Data records: Begin
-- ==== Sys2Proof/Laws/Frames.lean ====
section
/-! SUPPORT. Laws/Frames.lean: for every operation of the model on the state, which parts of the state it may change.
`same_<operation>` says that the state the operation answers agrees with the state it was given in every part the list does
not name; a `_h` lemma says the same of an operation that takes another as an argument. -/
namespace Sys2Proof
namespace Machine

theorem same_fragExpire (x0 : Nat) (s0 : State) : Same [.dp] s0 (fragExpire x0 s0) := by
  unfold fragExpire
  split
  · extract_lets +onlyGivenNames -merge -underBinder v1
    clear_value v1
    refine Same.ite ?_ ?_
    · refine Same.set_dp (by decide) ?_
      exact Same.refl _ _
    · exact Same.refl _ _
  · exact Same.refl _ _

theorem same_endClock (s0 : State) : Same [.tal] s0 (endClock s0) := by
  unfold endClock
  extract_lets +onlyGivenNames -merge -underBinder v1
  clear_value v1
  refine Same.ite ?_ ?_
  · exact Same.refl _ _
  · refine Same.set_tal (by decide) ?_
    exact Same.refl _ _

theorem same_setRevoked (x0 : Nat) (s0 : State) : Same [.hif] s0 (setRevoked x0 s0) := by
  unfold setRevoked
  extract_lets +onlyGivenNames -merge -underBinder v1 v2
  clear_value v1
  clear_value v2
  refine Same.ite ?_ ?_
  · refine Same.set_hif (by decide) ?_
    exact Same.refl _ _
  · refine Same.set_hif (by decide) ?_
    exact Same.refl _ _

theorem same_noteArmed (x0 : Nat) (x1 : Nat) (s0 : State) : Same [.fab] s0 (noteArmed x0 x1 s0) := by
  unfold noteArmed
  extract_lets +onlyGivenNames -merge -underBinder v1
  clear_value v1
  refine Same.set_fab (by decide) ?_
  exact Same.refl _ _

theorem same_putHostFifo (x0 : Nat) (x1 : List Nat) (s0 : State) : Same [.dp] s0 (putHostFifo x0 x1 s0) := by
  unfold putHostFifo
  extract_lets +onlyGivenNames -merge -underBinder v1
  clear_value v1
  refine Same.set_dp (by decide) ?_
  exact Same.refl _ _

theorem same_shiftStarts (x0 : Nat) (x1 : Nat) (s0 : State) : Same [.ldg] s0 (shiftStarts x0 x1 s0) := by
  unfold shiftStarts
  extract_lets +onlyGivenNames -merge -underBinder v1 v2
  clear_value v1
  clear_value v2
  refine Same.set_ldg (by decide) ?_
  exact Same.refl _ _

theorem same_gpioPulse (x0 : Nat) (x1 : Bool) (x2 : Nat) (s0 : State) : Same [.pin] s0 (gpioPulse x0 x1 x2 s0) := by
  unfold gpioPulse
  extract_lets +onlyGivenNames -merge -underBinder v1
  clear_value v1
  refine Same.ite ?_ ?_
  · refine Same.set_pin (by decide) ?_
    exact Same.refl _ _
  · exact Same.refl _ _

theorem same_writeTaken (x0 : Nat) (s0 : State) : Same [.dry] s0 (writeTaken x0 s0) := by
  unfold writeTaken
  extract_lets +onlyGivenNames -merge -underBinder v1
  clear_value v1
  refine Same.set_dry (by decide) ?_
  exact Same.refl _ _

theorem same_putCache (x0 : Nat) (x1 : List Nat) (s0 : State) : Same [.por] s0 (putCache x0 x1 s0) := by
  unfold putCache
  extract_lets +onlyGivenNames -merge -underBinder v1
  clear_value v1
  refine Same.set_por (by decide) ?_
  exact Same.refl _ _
Data records: End
Data records: Begin
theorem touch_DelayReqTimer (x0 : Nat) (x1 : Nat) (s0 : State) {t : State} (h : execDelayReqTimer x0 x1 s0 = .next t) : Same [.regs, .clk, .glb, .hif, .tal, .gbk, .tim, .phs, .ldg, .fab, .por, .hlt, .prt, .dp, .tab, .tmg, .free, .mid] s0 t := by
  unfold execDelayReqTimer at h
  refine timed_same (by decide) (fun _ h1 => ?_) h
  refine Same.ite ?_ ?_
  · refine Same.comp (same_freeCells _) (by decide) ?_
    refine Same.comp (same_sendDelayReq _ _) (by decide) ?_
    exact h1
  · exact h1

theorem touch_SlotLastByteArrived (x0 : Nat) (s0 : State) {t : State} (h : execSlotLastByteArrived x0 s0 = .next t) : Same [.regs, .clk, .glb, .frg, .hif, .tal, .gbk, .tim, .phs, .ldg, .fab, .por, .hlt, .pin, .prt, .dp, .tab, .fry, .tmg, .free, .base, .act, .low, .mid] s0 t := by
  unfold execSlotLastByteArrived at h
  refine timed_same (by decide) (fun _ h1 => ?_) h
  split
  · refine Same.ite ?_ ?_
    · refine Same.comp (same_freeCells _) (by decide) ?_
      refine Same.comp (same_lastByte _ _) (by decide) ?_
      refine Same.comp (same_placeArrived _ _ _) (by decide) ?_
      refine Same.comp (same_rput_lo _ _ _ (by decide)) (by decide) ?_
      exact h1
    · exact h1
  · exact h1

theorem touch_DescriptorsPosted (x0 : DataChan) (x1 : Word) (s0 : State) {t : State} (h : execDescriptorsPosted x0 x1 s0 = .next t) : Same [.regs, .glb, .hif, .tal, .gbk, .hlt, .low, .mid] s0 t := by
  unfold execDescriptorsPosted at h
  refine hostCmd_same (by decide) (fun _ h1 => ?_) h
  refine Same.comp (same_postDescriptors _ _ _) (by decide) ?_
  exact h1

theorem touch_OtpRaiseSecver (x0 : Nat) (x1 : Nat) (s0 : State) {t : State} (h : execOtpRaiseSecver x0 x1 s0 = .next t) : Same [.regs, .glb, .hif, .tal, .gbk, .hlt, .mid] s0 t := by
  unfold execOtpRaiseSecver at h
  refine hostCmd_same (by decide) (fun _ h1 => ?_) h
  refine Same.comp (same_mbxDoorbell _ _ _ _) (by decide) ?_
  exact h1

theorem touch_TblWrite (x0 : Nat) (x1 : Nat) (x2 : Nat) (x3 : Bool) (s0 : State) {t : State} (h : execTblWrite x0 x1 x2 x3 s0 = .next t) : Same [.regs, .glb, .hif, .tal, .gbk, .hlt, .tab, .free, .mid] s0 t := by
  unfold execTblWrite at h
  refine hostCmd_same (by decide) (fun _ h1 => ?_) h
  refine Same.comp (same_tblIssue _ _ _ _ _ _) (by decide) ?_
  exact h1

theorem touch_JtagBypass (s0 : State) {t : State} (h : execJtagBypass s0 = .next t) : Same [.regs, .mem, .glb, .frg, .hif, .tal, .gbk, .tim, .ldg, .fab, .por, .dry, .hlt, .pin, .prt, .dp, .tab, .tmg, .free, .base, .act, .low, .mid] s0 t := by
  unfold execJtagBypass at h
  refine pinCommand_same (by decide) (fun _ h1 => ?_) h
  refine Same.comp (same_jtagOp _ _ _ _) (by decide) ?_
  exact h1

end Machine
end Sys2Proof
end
Data records: End
What you are asked to do: Across the data, pull every line containing the string "Bool".

Exercise result:
theorem same_gpioPulse (x0 : Nat) (x1 : Bool) (x2 : Nat) (s0 : State) : Same [.pin] s0 (gpioPulse x0 x1 x2 s0) := by
theorem touch_TblWrite (x0 : Nat) (x1 : Nat) (x2 : Nat) (x3 : Bool) (s0 : State) {t : State} (h : execTblWrite x0 x1 x2 x3 s0 = .next t) : Same [.regs, .glb, .hif, .tal, .gbk, .hlt, .tab, .free, .mid] s0 t := by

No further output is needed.